◆ Task statement ◆
Nothing but the lines from the one containing "(l.filter (fun e" through the last line of the records below should be written out, each exactly as it stands.

[Stored items]
-------

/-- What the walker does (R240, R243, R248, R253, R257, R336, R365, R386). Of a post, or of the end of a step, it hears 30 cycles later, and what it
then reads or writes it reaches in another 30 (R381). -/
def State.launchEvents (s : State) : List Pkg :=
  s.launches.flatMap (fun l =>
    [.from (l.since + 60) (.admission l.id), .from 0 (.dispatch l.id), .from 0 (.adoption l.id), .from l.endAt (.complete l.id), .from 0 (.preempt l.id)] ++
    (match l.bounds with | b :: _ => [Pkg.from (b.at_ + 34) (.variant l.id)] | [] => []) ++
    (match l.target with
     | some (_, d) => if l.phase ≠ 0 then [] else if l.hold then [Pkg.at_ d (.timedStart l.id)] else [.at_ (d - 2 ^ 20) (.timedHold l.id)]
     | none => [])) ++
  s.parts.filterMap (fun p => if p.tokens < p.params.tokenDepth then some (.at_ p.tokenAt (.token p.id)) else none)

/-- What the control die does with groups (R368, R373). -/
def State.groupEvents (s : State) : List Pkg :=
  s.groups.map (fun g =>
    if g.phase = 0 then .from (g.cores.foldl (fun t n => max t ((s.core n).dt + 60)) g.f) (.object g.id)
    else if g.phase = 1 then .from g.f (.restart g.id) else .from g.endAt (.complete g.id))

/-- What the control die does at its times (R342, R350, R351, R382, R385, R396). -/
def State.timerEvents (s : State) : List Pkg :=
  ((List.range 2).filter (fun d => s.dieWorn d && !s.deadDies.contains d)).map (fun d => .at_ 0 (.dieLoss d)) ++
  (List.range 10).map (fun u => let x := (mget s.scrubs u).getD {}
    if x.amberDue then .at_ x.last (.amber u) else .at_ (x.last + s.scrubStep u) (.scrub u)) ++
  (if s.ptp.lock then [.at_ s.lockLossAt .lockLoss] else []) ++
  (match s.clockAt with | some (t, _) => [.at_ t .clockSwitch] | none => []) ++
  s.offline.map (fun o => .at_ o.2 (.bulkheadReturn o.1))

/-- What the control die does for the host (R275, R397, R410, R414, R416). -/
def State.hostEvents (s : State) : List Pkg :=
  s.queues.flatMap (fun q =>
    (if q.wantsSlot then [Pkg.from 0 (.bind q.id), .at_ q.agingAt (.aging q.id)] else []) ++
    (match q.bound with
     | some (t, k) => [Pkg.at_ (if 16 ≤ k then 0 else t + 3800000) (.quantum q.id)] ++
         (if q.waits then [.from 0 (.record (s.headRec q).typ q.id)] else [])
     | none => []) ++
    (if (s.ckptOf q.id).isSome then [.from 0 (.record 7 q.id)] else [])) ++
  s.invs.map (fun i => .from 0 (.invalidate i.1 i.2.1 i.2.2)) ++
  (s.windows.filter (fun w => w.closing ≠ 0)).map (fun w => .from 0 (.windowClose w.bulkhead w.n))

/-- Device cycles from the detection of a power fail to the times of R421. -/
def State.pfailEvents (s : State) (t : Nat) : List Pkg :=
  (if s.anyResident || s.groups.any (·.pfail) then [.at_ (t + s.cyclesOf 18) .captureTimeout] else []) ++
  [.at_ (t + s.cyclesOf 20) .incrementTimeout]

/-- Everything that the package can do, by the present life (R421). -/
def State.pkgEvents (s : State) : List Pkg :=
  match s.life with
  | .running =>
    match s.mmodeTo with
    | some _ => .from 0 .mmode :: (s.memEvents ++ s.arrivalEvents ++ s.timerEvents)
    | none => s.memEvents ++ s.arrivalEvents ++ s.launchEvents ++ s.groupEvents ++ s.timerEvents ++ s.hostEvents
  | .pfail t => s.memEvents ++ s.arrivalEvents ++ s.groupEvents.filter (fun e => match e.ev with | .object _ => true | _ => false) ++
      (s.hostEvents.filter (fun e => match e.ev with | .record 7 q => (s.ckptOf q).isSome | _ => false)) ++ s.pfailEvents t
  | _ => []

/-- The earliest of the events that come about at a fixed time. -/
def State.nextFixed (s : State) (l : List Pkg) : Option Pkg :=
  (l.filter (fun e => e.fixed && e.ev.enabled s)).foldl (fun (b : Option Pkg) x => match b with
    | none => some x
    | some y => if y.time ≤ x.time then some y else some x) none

-------

◆ Solved problem ◆
  (l.filter (fun e => e.fixed && e.ev.enabled s)).foldl (fun (b : Option Pkg) x => match b with
    | none => some x
    | some y => if y.time ≤ x.time then some y else some x) none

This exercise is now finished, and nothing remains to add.